/-- The read requests (R188, R78): each is answered with its page, entry, part or way as it stands, word by
word as Tables 12.4 to 12.7 lay it out, or REFUSED_RANGE when that is out of range; a read changes nothing but
the prepare it cancels. A way that is not allocated reads as zeros (the model's choice, log 34). -/
def Obligations.ReadsAnswered : Prop :=
  ∀ (o : Origin) (s : State), Addressed s o →
    let u := cancelPrepare s
    let done (data : List Word) : Reply := { result := .done, reason := 0, data := data, confirms := none }
    let refused : Reply := .plain .refusedRange
    (∀ page, exec (.statusRead o page []) s = .next (finish u o 1
      (if page.toNat = 0 then done (statusLayout0 u)
       else if page.toNat = 1 then done (statusLayout1 u) else refused))) ∧
    (∀ table index, exec (.tableRead o table index []) s = .next (finish u o 3
      (match tableLayout s.tables table.toNat index.toNat with
       | some entry => done entry
       | none => refused))) ∧
    (∀ part bogie,
      (∀ b : BogieId, bogie.toNat = b.val →
        exec (.channelRead o part bogie []) s = .next (finish u o 11
          (if part.toNat = 0 then done (bogieLayout s b)
           else if part.toNat = 1 then done (channelLayout s (leadOf b) s.als[b].trackLead)
           else if part.toNat = 2 then done (channelLayout s (trailOf b) s.als[b].trackTrail)
           else refused))) ∧
      (4 ≤ bogie.toNat → exec (.channelRead o part bogie []) s = .next (finish u o 11 refused))) ∧
    (∀ set way part,
      (∀ (i : Fin 64) (w p : Fin 2), set.toNat = i.val → way.toNat = w.val → part.toNat = p.val →
        exec (.cacheRead o [set, way, part]) s = .next (finish u o 10
          (done (cacheLayout s i w p)))) ∧
      (64 ≤ set.toNat ∨ 2 ≤ way.toNat ∨ 2 ≤ part.toNat →
        exec (.cacheRead o [set, way, part]) s = .next (finish u o 10 refused)))

/-- The entries as TABLE_READ gives them, written back by TABLE_WRITE, are the entries read (Table 12.4),
for every entry whose fields are in range. -/
def Obligations.EntriesReadAsWritten : Prop :=
  (∀ e : SourceEntry, e.node < 64 → e.item < 16 → e.maxAge < 16 →
    ∃ w0 w1, sourceWords (some e) = [w0, w1] ∧
      (SourceFields.ofWords w0 w1).valid = true ∧ (SourceFields.ofWords w0 w1).node = e.node ∧
      (SourceFields.ofWords w0 w1).item = e.item ∧
      (SourceFields.ofWords w0 w1).target = some e.target ∧
      (SourceFields.ofWords w0 w1).maxAge = e.maxAge) ∧
  (∀ e : AxleEntry, e.umPerPulse < 65536 →
    ∃ w0 w1, axleWords (some e) = [w0, w1] ∧ w0.toNat = e.umPerPulse ∧
      field w1 0 4 = e.slot.val ∧ w1.getLsbD 15 = e.odometry) ∧
  (∀ e : BogieEntry, e.actuator < 64 → e.pivot < 65536 → e.semi < 65536 →
    ∃ w0 w1 w2, bogieWords e = [w0, w1, w2] ∧ BogieEntry.ofWords w0 w1 w2 = e) ∧
  (∀ e : ChannelEntry, e.InRange → ChannelEntry.ofWords (channelWords e) = some e) ∧
  (∀ e : GainEntry, e.lookAheadTime < 65536 → e.gain < 65536 →
    ∃ w0 w1, gainWords e = [w0, w1] ∧ w0.toNat = e.lookAheadTime ∧ w1.toNat = e.gain) ∧
  (∀ e : BeaconEntry, e.ident < 4096 → e.segment < 65536 → e.offset < 65536 →
    ∃ w0 w1 w2, beaconWords (some e) = [w0, w1, w2] ∧
      BeaconFields.ofWords w0 w1 w2 = { valid := true, entry := e }) ∧
  (∀ p : ParamEntry, p.InRange → (ParamFields.ofWords (paramWords p)).map paramEntry = some p)
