-- ==== Sys2Proof/Laws/FramesPosition.lean ====
section
/-! SUPPORT. What the Sample Intake's operations and the stages of a position update leave as it stands. -/

namespace Sys2Proof.Machine

/-! ## Sample Intake -/

@[simp] theorem State.setPulse_keeps (s : State) (n : Fin 8) (x : Slot) :
    (s.setPulse n x).straps = s.straps ∧
    (s.setPulse n x).tables = s.tables ∧
    (s.setPulse n x).rpu = s.rpu ∧
    (s.setPulse n x).opu = s.opu ∧
    (s.setPulse n x).bru = s.bru ∧
    (s.setPulse n x).sgc = s.sgc ∧
    (s.setPulse n x).slu = s.slu ∧
    (s.setPulse n x).osu = s.osu ∧
    (s.setPulse n x).als = s.als ∧
    (s.setPulse n x).csu = s.csu ∧
    (s.setPulse n x).mrh = s.mrh ∧
    (s.setPulse n x).pending = s.pending ∧
    (s.setPulse n x).within = s.within ∧
    (s.setPulse n x).sdu = s.sdu := by
  simp [State.setPulse]

@[simp] theorem State.setGap_keeps (s : State) (n : Fin 8) (x : Slot) :
    (s.setGap n x).straps = s.straps ∧
    (s.setGap n x).tables = s.tables ∧
    (s.setGap n x).rpu = s.rpu ∧
    (s.setGap n x).opu = s.opu ∧
    (s.setGap n x).bru = s.bru ∧
    (s.setGap n x).sgc = s.sgc ∧
    (s.setGap n x).slu = s.slu ∧
    (s.setGap n x).osu = s.osu ∧
    (s.setGap n x).als = s.als ∧
    (s.setGap n x).csu = s.csu ∧
    (s.setGap n x).mrh = s.mrh ∧
    (s.setGap n x).pending = s.pending ∧
    (s.setGap n x).within = s.within ∧
    (s.setGap n x).sdu = s.sdu := by
  simp [State.setGap]

@[simp] theorem handBeacon_keeps (s : State) (n : Fin 2) (ident : Nat) (latched : Int) :
    (handBeacon s n ident latched).straps = s.straps ∧
    (handBeacon s n ident latched).tables = s.tables ∧
    (handBeacon s n ident latched).rpu = s.rpu ∧
    (handBeacon s n ident latched).sit = s.sit ∧
    (handBeacon s n ident latched).opu = s.opu ∧
    (handBeacon s n ident latched).sgc = s.sgc ∧
    (handBeacon s n ident latched).slu = s.slu ∧
    (handBeacon s n ident latched).osu = s.osu ∧
    (handBeacon s n ident latched).als = s.als ∧
    (handBeacon s n ident latched).csu = s.csu ∧
    (handBeacon s n ident latched).mrh = s.mrh ∧
    (handBeacon s n ident latched).pending = s.pending ∧
    (handBeacon s n ident latched).within = s.within ∧
    (handBeacon s n ident latched).sdu.part = s.sdu.part ∧
    (handBeacon s n ident latched).sdu.deferred = s.sdu.deferred ∧
    (handBeacon s n ident latched).sdu.reason = s.sdu.reason ∧
    (handBeacon s n ident latched).sdu.cause = s.sdu.cause := by
  simp only [handBeacon]
  (repeat' split) <;> simp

§ EXERCISE DIRECTIONS: What the exercise needs is every record again, word for word.

§ RESULT BELOW:
/-- The read requests (R188, R78): each is answered with its page, entry, part or way as it stands, word by
word as Tables 12.4 to 12.7 lay it out, or REFUSED_RANGE when that is out of range; a read changes nothing but
the prepare it cancels. A way that is not allocated reads as zeros (the model's choice, log 34). -/
def Obligations.ReadsAnswered : Prop :=
  ∀ (o : Origin) (s : State), Addressed s o →
    let u := cancelPrepare s
    let done (data : List Word) : Reply := { result := .done, reason := 0, data := data, confirms := none }
    let refused : Reply := .plain .refusedRange
    (∀ page, exec (.statusRead o page []) s = .next (finish u o 1
      (if page.toNat = 0 then done (statusLayout0 u)
       else if page.toNat = 1 then done (statusLayout1 u) else refused))) ∧
    (∀ table index, exec (.tableRead o table index []) s = .next (finish u o 3
      (match tableLayout s.tables table.toNat index.toNat with
       | some entry => done entry
       | none => refused))) ∧
    (∀ part bogie,
      (∀ b : BogieId, bogie.toNat = b.val →
        exec (.channelRead o part bogie []) s = .next (finish u o 11
          (if part.toNat = 0 then done (bogieLayout s b)
           else if part.toNat = 1 then done (channelLayout s (leadOf b) s.als[b].trackLead)
           else if part.toNat = 2 then done (channelLayout s (trailOf b) s.als[b].trackTrail)
           else refused))) ∧
      (4 ≤ bogie.toNat → exec (.channelRead o part bogie []) s = .next (finish u o 11 refused))) ∧
    (∀ set way part,
      (∀ (i : Fin 64) (w p : Fin 2), set.toNat = i.val → way.toNat = w.val → part.toNat = p.val →
        exec (.cacheRead o [set, way, part]) s = .next (finish u o 10
          (done (cacheLayout s i w p)))) ∧
      (64 ≤ set.toNat ∨ 2 ≤ way.toNat ∨ 2 ≤ part.toNat →
        exec (.cacheRead o [set, way, part]) s = .next (finish u o 10 refused)))

/-- The entries as TABLE_READ gives them, written back by TABLE_WRITE, are the entries read (Table 12.4),
for every entry whose fields are in range. -/
def Obligations.EntriesReadAsWritten : Prop :=
  (∀ e : SourceEntry, e.node < 64 → e.item < 16 → e.maxAge < 16 →
    ∃ w0 w1, sourceWords (some e) = [w0, w1] ∧
      (SourceFields.ofWords w0 w1).valid = true ∧ (SourceFields.ofWords w0 w1).node = e.node ∧
      (SourceFields.ofWords w0 w1).item = e.item ∧
      (SourceFields.ofWords w0 w1).target = some e.target ∧
      (SourceFields.ofWords w0 w1).maxAge = e.maxAge) ∧
  (∀ e : AxleEntry, e.umPerPulse < 65536 →
    ∃ w0 w1, axleWords (some e) = [w0, w1] ∧ w0.toNat = e.umPerPulse ∧
      field w1 0 4 = e.slot.val ∧ w1.getLsbD 15 = e.odometry) ∧
  (∀ e : BogieEntry, e.actuator < 64 → e.pivot < 65536 → e.semi < 65536 →
    ∃ w0 w1 w2, bogieWords e = [w0, w1, w2] ∧ BogieEntry.ofWords w0 w1 w2 = e) ∧
  (∀ e : ChannelEntry, e.InRange → ChannelEntry.ofWords (channelWords e) = some e) ∧
  (∀ e : GainEntry, e.lookAheadTime < 65536 → e.gain < 65536 →
    ∃ w0 w1, gainWords e = [w0, w1] ∧ w0.toNat = e.lookAheadTime ∧ w1.toNat = e.gain) ∧
  (∀ e : BeaconEntry, e.ident < 4096 → e.segment < 65536 → e.offset < 65536 →
    ∃ w0 w1 w2, beaconWords (some e) = [w0, w1, w2] ∧
      BeaconFields.ofWords w0 w1 w2 = { valid := true, entry := e }) ∧
  (∀ p : ParamEntry, p.InRange → (ParamFields.ofWords (paramWords p)).map paramEntry = some p)
-- ==== Sys2Proof/Laws/FramesPosition.lean ====
section
/-! SUPPORT. What the Sample Intake's operations and the stages of a position update leave as it stands. -/

namespace Sys2Proof.Machine

/-! ## Sample Intake -/

@[simp] theorem State.setPulse_keeps (s : State) (n : Fin 8) (x : Slot) :
    (s.setPulse n x).straps = s.straps ∧
    (s.setPulse n x).tables = s.tables ∧
    (s.setPulse n x).rpu = s.rpu ∧
    (s.setPulse n x).opu = s.opu ∧
    (s.setPulse n x).bru = s.bru ∧
    (s.setPulse n x).sgc = s.sgc ∧
    (s.setPulse n x).slu = s.slu ∧
    (s.setPulse n x).osu = s.osu ∧
    (s.setPulse n x).als = s.als ∧
    (s.setPulse n x).csu = s.csu ∧
    (s.setPulse n x).mrh = s.mrh ∧
    (s.setPulse n x).pending = s.pending ∧
    (s.setPulse n x).within = s.within ∧
    (s.setPulse n x).sdu = s.sdu := by
  simp [State.setPulse]

@[simp] theorem State.setGap_keeps (s : State) (n : Fin 8) (x : Slot) :
    (s.setGap n x).straps = s.straps ∧
    (s.setGap n x).tables = s.tables ∧
    (s.setGap n x).rpu = s.rpu ∧
    (s.setGap n x).opu = s.opu ∧
    (s.setGap n x).bru = s.bru ∧
    (s.setGap n x).sgc = s.sgc ∧
    (s.setGap n x).slu = s.slu ∧
    (s.setGap n x).osu = s.osu ∧
    (s.setGap n x).als = s.als ∧
    (s.setGap n x).csu = s.csu ∧
    (s.setGap n x).mrh = s.mrh ∧
    (s.setGap n x).pending = s.pending ∧
    (s.setGap n x).within = s.within ∧
    (s.setGap n x).sdu = s.sdu := by
  simp [State.setGap]

@[simp] theorem handBeacon_keeps (s : State) (n : Fin 2) (ident : Nat) (latched : Int) :
    (handBeacon s n ident latched).straps = s.straps ∧
    (handBeacon s n ident latched).tables = s.tables ∧
    (handBeacon s n ident latched).rpu = s.rpu ∧
    (handBeacon s n ident latched).sit = s.sit ∧
    (handBeacon s n ident latched).opu = s.opu ∧
    (handBeacon s n ident latched).sgc = s.sgc ∧
    (handBeacon s n ident latched).slu = s.slu ∧
    (handBeacon s n ident latched).osu = s.osu ∧
    (handBeacon s n ident latched).als = s.als ∧
    (handBeacon s n ident latched).csu = s.csu ∧
    (handBeacon s n ident latched).mrh = s.mrh ∧
    (handBeacon s n ident latched).pending = s.pending ∧
    (handBeacon s n ident latched).within = s.within ∧
    (handBeacon s n ident latched).sdu.part = s.sdu.part ∧
    (handBeacon s n ident latched).sdu.deferred = s.sdu.deferred ∧
    (handBeacon s n ident latched).sdu.reason = s.sdu.reason ∧
    (handBeacon s n ident latched).sdu.cause = s.sdu.cause := by
  simp only [handBeacon]
  (repeat' split) <;> simp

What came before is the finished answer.